Fier de ma nocturne nudité, je croque la pomme, deux fois.
Pour le lever de la constellation du chien, la canicule : Augurium Canarium à la porta Catularia, sacrifice de chiots roux.
Carver aimait le vélo et changer d’orientation sexuelle et / ou de genre plus souvent que de chemise. Et les écureuils, pour le tennis. Nus.
Te regarder me sourire, je peux mourir.
Sur la colline. Roder, avec toi, dans la futaie. C’est l’aube. Nos yeux sont rieurs, aimants, si vieux. Une brume monte du sol argileux.
Le petit déjeuner est gratuit jusqu’à 10h30. L’hôtel est entièrement détruit. Plus de tasses intactes. On boit le thé dans de petits bidons.
Le cratère, presque l’aube. On stocke nourriture et vêtements pour le festival. La neige, brune, recouvre tout peu à peu. Mina somnole, nue.
L’homme à la tête de chat, en conférence, avec la femme à la tête de panthère nébuleuse. Si. Ça existe. Conférence de paix. Fin du monde.
Amenez vos amis, c’est le temps des aventures. Nous partons pour de lointaines contrées. Princesses, rois fous et reines vampires attendent.
Mina, Carver, Igor observent tranquillement le début de l’embrasement. Les armées en mouvement. Les champignons dans le ciel. Cette lumière.
Les membres du Front de Libération de la Réalité ne se nourrissaient que du riz ramassé par terre après les mariages et autres offrandes.
Mina, pratiquement lucide, répète les derniers mouvements de sa passe contre le conglomérat lituanien. Carver repasse sa plus jolie robe.
Mina, Igor, se refusent à tout commentaire.
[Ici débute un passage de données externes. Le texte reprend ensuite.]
-- ==== Sys2Proof/Tests/Slice0.lean ====
section
/-! SUPPORT. Tests. Every expected value is written out in the spec (95_test_vectors.md, or the rule named); a witness of a
statement's hypotheses is named `witness_<statement>`. -/

namespace Sys2Proof.Tests

open Sys2Proof.Machine

/-- The spec's test key `K`. -/
def testKey : Word := 0x548C9DECBCE65297

/-- A small state: counter and key given, loaded, nothing recorded or driven. -/
def small (c k : Word) : State :=
  { ctr := c, key := k, loaded := true, responses := [], host := [], resets := 0, block := 0 }

/-- The responses an outcome leaves. -/
def responsesIn (o : Host.Outcome State Fault Refusal) : List Response :=
  match o with
  | .next t => t.responses
  | .fault _ => []
  | .refused _ => []

/-! ## Well-formedness -/

/-- R69, R72: no command is ill-formed, so this check refuses none. -/
theorem test_wellFormed_every_command (i : Instr) : i.wellFormed = true := by cases i <;> rfl

/-- R74: a sample has no encoding. -/
theorem test_encodable_refuses_samples :
    Line.encodable .sampleCtr = false ∧ Line.encodable .sampleKey = false ∧ Line.encodable .next64 = true := by decide

/-- R7: an even increment is refused; the spec's two example increments pass. -/
theorem test_weylIncOk_refuses_even :
    weylIncOk 2 = false ∧ weylIncOk 1 = true ∧ weylIncOk 0x9E3779B97F4A7C15 = true := by decide

/-- R64: a shown narrow response with a bit above 31 is refused. -/
theorem test_listed_refuses_wide_narrow_response :
    ListedLine.wellFormed { line := .next32, shown := some { w64 := false, data := 0x100000000 } } = false ∧
    ListedLine.wellFormed { line := .next32, shown := some { w64 := false, data := 0xFFFFFFFF } } = true := by decide

/-! ## Decoding: R66 and R70 written out, `op` bit by bit, `a` and `b` in hexadecimal -/

theorem test_decode_nop : decodeWord (0b000#3 ++ 0x0000000000000000#64 ++ 0x0000000000000000#64) = .nop := by decide

theorem test_decode_ldctr : decodeWord (0b001#3 ++ 0x0000000000000007#64 ++ 0x0000000000000000#64) = .ldctr 7 := by
  decide

theorem test_decode_ldkey :
    decodeWord (0b010#3 ++ 0x0000000000000000#64 ++ 0x548C9DECBCE65297#64) = .ldkey testKey := by decide

theorem test_decode_init :
    decodeWord (0b011#3 ++ 0x0000000000000001#64 ++ 0x548C9DECBCE65297#64) = .init 1 testKey := by decide

/-- The rule's own word (R76). -/
theorem test_decode_init_packed : decodeWord 0x3_0000000000000001_548C9DECBCE65297 = .init 1 testKey := by decide

theorem test_decode_next32 : decodeWord (0b100#3 ++ 0xDEADBEEFCAFEBABE#64 ++ 0x0123456789ABCDEF#64) = .next32 := by decide

theorem test_decode_next64 : decodeWord (0b101#3 ++ 0x0000000000000000#64 ++ 0x0000000000000000#64) = .next64 := by
  decide

theorem test_decode_rand32 :
    decodeWord (0b110#3 ++ 0x0000000000000001#64 ++ 0x548C9DECBCE65297#64) = .rand32 1 testKey := by decide

theorem test_decode_rand64 :
    decodeWord (0b111#3 ++ 0xFFFFFFFFFFFFFFFF#64 ++ 0x548C9DECBCE65297#64) = .rand64 0xFFFFFFFFFFFFFFFF testKey := by
  decide

/-- The opcode table's numbering, as its `fixed` column gives it: the selector in bits 2:0, one byte, operands zero. -/
theorem test_decode_table_rows :
    decodeTableWord 8 0 = some .nop ∧ decodeTableWord 8 1 = some (.ldctr 0) ∧ decodeTableWord 8 2 = some (.ldkey 0) ∧
    decodeTableWord 8 3 = some (.init 0 0) ∧ decodeTableWord 8 4 = some .next32 ∧ decodeTableWord 8 5 = some .next64 ∧
    decodeTableWord 8 6 = some (.rand32 0 0) ∧ decodeTableWord 8 7 = some (.rand64 0 0) := by decide

/-- The next step runs the command put on the port, first after reset. -/
theorem test_withFetchWord_runs_it :
    step (State.reset.withFetchWord 8 1) = .next { State.reset with ctr := 0, loaded := true } := by rfl

/-! ## Datapath -/

/-- V5, V7, V9, V10. -/
theorem test_mul64 :
    mul64 0x0000000100000001 0x0000000100000001 = 0x0000000200000001 ∧
    mul64 0xDEADBEEFCAFEBABE 0xDEADBEEFCAFEBABE = 0xB295B2EEF140A504 ∧
    mul64 0xFFFFFFFFFFFFFFFF testKey = 0xAB7362134319AD69 ∧ mul64 0x8000000000000000 2 = 0 := by decide

/-- V15 to V22. -/
theorem test_rot32 :
    rot32 0x0123456789ABCDEF = 0x89ABCDEF01234567 ∧ rot32 0x00000000FFFFFFFF = 0xFFFFFFFF00000000 ∧
    rot32 0xDEADBEEF00000000 = 0x00000000DEADBEEF ∧ rot32 0x8000000000000001 = 0x0000000180000000 := by decide

/-- V23 to V28. -/
theorem test_hi32_xor64 :
    hi32 0x944716E0563997F7 = 0x944716E0 ∧ hi32 0x8000000000000001 = 0x80000000 ∧
    xor64 0x944716E0563997F7 0x000000005859485D = 0x944716E00E60DFAA ∧
    xor64 0x36D88366219CD448 0x00000000EF7AE7ED = 0x36D88366CEE633A5 := by decide

/-- V43: the largest counter, every intermediate value. -/
theorem test_trace_largest_counter :
    trace 0xFFFFFFFFFFFFFFFF testKey =
      { y := 0xAB7362134319AD69, z := 0, x0 := 0xAB7362134319AD69,
        s1 := 0x6DF3F7018D12C27A, x1 := 0x8D12C27A6DF3F701, s2 := 0x944299C9B438EE01, x2 := 0xB438EE01944299C9,
        s3 := 0xEFB764C9531F8D3A, x3 := 0x531F8D3AEFB764C9, s4 := 0x434506A48D0BA5D1, x4 := 0x8D0BA5D1434506A4,
        s5 := 0xC87CD5F1AFADC679 } := by decide

/-- V53: the second key, every intermediate value. -/
theorem test_trace_second_key :
    trace 0x123456789ABCDEF0 0xC58EFD154CE32F6D =
      { y := 0x89FBB71B7E28FC30, z := 0x4F8AB430CB0C2B9D, x0 := 0x89FBB71B7E28FC30,
        s1 := 0xE379E80A85978530, x1 := 0x85978530E379E80A, s2 := 0x3249877FB2D24C01, x2 := 0xB2D24C013249877F,
        s3 := 0x893EFC25A84E2D31, x3 := 0xA84E2D31893EFC25, s4 := 0x7E6CB5B97F5108F6, x4 := 0x7F5108F67E6CB5B9,
        s5 := 0x19C5B7B36F401BE1 } := by decide

/-- V40, V42, V47, V49 to V53: both outputs. -/
theorem test_outputs :
    squares32 0 testKey = 0x36D88366 ∧ squares64 0 testKey = 0x36D88366CEE633A5 ∧
    squares32 2 testKey = 0xC8A8F4E0 ∧ squares64 2 testKey = 0xC8A8F4E0678654BF ∧
    squares32 1 1 = 0 ∧ squares64 1 1 = 2 ∧
    squares32 0xFFFFFFFFFFFFFFFF 0xFFFFFFFFFFFFFFFF = 0 ∧ squares64 0xFFFFFFFFFFFFFFFF 0xFFFFFFFFFFFFFFFF = 0 ∧
    squares32 1 0xFFFFFFFFFFFFFFFF = 0 ∧ squares64 1 0xFFFFFFFFFFFFFFFF = 0x00000000FFFFFFFD ∧
    squares32 0x0000000100000000 1 = 0x0000000B ∧ squares64 0x0000000100000000 1 = 0x0000000B00000227 ∧
    squares32 0x8000000000000000 testKey = 0x784AB5C1 ∧ squares64 0x8000000000000000 testKey = 0x784AB5C16CBF349A ∧
    squares32 0x123456789ABCDEF0 0xC58EFD154CE32F6D = 0x7E6CB5B9 ∧
    squares64 0x123456789ABCDEF0 0xC58EFD154CE32F6D = 0x7E6CB5B96694BF45 := by decide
Carver, sous la camionnette, bricole. L’homme à la tête de chat coordonne les opérations. Pause.
Il y a un taxidermiste ivre (et flou) devant la porte. Mina ne veut pas lui ouvrir. C’est sûrement mieux. On boit du cidre. Hips. Nus.
Grosse agitation autour du métro Crimée. Vivres et munitions commencent à manquer. Les milices tiennent le Monoprix et le Castorama. Misère.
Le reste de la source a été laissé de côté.